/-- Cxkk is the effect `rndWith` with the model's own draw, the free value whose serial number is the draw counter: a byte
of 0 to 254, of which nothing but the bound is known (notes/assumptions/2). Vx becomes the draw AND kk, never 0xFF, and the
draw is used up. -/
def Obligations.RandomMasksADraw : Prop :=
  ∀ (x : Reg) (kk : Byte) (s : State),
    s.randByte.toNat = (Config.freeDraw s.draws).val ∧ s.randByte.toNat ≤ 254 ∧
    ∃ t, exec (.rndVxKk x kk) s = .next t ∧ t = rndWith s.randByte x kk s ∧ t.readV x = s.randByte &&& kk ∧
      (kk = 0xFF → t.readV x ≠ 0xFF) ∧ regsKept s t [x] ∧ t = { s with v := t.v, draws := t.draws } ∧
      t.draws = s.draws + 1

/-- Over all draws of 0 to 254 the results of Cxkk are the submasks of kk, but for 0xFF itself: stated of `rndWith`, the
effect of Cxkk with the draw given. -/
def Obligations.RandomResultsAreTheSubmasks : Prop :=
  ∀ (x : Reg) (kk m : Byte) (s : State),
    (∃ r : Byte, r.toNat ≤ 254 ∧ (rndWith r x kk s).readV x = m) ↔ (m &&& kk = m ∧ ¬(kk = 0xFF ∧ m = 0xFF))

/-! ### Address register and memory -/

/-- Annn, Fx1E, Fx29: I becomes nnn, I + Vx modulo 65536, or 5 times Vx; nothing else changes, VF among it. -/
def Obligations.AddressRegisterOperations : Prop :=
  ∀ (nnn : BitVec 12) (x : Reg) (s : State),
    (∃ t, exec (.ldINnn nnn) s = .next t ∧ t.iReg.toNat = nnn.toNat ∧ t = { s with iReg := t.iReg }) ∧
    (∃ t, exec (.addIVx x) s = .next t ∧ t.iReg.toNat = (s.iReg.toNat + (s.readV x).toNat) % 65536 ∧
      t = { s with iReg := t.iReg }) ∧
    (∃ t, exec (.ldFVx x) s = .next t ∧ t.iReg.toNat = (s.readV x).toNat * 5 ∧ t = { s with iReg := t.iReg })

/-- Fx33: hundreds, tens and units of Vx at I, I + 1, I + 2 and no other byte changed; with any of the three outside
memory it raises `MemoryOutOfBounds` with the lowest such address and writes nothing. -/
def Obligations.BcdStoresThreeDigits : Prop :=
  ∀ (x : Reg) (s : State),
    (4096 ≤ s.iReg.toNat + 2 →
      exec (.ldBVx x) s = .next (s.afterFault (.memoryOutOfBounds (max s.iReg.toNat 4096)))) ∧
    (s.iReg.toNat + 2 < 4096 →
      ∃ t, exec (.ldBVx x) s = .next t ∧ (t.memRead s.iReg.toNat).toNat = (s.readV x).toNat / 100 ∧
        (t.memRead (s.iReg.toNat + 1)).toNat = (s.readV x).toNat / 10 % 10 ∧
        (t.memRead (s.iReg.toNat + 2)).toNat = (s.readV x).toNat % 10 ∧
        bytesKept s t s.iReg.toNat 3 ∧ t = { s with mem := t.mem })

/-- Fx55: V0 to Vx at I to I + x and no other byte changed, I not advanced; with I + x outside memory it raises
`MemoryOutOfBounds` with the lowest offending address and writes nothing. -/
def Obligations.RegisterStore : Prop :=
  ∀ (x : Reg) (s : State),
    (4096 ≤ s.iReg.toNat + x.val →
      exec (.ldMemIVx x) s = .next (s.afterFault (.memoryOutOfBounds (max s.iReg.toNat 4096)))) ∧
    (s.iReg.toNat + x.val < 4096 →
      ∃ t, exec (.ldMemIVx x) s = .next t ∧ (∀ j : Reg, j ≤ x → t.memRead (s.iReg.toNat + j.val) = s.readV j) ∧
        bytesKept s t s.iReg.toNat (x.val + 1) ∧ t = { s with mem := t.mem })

===

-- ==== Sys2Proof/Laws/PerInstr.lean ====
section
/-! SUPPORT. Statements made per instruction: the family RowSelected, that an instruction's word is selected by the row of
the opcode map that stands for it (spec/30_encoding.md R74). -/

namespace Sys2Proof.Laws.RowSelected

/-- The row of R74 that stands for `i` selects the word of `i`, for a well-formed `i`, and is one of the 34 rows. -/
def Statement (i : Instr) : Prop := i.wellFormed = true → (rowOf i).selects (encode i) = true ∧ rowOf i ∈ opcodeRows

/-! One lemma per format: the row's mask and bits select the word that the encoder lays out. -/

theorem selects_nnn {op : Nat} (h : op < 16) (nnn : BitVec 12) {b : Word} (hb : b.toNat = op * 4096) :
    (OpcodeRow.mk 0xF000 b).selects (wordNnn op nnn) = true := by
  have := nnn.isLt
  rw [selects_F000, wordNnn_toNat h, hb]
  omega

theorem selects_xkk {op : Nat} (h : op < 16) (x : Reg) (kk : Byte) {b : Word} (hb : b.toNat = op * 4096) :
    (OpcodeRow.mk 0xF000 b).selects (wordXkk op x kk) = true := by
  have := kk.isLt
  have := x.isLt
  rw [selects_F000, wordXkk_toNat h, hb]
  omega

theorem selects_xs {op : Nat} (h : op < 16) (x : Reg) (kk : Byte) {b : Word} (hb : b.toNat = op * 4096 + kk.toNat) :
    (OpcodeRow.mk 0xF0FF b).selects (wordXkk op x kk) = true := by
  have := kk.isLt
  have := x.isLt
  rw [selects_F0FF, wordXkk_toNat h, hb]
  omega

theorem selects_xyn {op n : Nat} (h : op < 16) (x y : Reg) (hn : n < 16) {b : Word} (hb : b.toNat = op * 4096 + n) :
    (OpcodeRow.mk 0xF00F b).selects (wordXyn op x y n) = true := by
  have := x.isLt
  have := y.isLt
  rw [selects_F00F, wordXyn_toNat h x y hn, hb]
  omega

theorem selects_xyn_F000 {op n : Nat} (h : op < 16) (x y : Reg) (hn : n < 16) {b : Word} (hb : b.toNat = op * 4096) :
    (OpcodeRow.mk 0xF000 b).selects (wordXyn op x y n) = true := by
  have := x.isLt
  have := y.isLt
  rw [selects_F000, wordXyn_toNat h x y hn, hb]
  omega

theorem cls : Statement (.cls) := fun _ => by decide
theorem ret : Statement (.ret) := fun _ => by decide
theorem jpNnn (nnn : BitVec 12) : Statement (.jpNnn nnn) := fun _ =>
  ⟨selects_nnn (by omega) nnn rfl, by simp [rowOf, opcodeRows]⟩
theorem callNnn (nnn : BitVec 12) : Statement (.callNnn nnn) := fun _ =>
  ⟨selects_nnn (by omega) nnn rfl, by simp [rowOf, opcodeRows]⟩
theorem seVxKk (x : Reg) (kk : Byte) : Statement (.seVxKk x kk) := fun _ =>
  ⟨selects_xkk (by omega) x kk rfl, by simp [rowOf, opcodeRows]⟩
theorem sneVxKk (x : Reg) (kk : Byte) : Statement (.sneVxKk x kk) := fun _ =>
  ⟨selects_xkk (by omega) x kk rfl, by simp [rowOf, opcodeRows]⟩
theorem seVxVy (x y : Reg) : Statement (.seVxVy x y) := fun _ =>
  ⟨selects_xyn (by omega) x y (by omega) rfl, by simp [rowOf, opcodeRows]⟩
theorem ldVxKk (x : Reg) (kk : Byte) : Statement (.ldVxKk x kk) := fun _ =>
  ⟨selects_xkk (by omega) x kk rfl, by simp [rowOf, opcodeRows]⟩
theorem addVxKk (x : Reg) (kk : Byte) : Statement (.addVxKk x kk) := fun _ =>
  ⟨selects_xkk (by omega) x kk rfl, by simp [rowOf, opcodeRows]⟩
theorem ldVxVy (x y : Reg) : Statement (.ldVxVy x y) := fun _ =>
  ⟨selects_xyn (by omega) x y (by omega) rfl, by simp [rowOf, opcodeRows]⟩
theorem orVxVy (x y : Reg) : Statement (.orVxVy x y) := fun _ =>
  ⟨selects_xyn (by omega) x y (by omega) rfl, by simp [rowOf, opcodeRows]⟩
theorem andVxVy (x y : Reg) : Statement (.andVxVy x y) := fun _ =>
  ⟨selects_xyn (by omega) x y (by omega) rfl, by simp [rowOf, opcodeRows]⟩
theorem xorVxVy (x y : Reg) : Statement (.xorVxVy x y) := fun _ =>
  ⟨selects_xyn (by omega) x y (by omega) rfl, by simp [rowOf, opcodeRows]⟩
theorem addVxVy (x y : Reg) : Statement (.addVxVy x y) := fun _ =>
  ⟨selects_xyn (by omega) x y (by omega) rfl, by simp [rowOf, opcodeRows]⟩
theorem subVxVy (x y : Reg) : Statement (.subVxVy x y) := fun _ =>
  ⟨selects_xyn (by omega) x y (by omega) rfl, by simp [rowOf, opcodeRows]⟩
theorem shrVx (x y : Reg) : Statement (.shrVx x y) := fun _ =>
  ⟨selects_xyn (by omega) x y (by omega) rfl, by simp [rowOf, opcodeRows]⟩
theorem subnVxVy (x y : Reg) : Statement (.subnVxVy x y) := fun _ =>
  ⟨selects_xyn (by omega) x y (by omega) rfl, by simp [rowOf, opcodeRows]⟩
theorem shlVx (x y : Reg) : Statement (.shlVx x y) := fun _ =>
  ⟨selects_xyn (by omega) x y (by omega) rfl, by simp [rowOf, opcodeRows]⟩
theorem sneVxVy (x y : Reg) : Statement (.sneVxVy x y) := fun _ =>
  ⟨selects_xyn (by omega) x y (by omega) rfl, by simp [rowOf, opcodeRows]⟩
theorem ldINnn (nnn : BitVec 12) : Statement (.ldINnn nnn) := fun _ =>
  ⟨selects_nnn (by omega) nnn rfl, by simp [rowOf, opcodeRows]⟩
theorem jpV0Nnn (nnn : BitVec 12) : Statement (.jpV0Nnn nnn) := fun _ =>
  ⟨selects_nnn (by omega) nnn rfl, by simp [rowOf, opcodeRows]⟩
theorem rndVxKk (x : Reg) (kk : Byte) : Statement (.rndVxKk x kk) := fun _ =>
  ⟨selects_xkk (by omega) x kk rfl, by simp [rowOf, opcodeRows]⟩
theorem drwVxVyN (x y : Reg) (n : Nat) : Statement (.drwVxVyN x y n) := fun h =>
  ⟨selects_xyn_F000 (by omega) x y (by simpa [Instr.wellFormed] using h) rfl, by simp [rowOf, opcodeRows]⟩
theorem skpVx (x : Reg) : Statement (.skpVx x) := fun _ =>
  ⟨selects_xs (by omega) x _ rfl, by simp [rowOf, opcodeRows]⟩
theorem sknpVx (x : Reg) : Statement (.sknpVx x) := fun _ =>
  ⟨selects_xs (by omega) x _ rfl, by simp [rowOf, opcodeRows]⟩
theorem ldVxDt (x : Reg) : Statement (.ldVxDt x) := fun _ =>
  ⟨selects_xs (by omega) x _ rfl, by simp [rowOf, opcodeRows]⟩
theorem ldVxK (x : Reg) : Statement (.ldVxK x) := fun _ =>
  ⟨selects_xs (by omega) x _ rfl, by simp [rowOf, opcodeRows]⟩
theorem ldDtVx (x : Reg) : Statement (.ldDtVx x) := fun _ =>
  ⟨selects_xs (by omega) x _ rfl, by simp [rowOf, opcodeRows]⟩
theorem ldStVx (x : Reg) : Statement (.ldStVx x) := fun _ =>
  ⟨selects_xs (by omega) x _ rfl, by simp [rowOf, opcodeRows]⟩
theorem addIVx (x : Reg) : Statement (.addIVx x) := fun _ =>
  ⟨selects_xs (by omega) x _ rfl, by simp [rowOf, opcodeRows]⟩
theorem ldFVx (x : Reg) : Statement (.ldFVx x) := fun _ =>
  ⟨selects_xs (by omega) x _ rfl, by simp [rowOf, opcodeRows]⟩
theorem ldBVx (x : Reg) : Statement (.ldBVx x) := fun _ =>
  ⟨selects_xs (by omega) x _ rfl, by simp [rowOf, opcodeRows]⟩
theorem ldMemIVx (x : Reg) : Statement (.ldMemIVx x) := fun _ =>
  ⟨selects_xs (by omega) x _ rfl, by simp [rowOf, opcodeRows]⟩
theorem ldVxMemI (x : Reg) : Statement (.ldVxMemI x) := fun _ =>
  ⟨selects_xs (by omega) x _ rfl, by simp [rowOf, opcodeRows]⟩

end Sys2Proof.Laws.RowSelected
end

===

What is expected
Among the records above, a stretch begins at the line containing "t.draws = s.draws + 1" and ends at the line containing "def Obligations.AddressRegisterOperations : Prop". Restate that stretch word for word, and nothing else.

The completed task
      t.draws = s.draws + 1

/-- Over all draws of 0 to 254 the results of Cxkk are the submasks of kk, but for 0xFF itself: stated of `rndWith`, the
effect of Cxkk with the draw given. -/
def Obligations.RandomResultsAreTheSubmasks : Prop :=
  ∀ (x : Reg) (kk m : Byte) (s : State),
    (∃ r : Byte, r.toNat ≤ 254 ∧ (rndWith r x kk s).readV x = m) ↔ (m &&& kk = m ∧ ¬(kk = 0xFF ∧ m = 0xFF))

/-! ### Address register and memory -/

/-- Annn, Fx1E, Fx29: I becomes nnn, I + Vx modulo 65536, or 5 times Vx; nothing else changes, VF among it. -/
def Obligations.AddressRegisterOperations : Prop :=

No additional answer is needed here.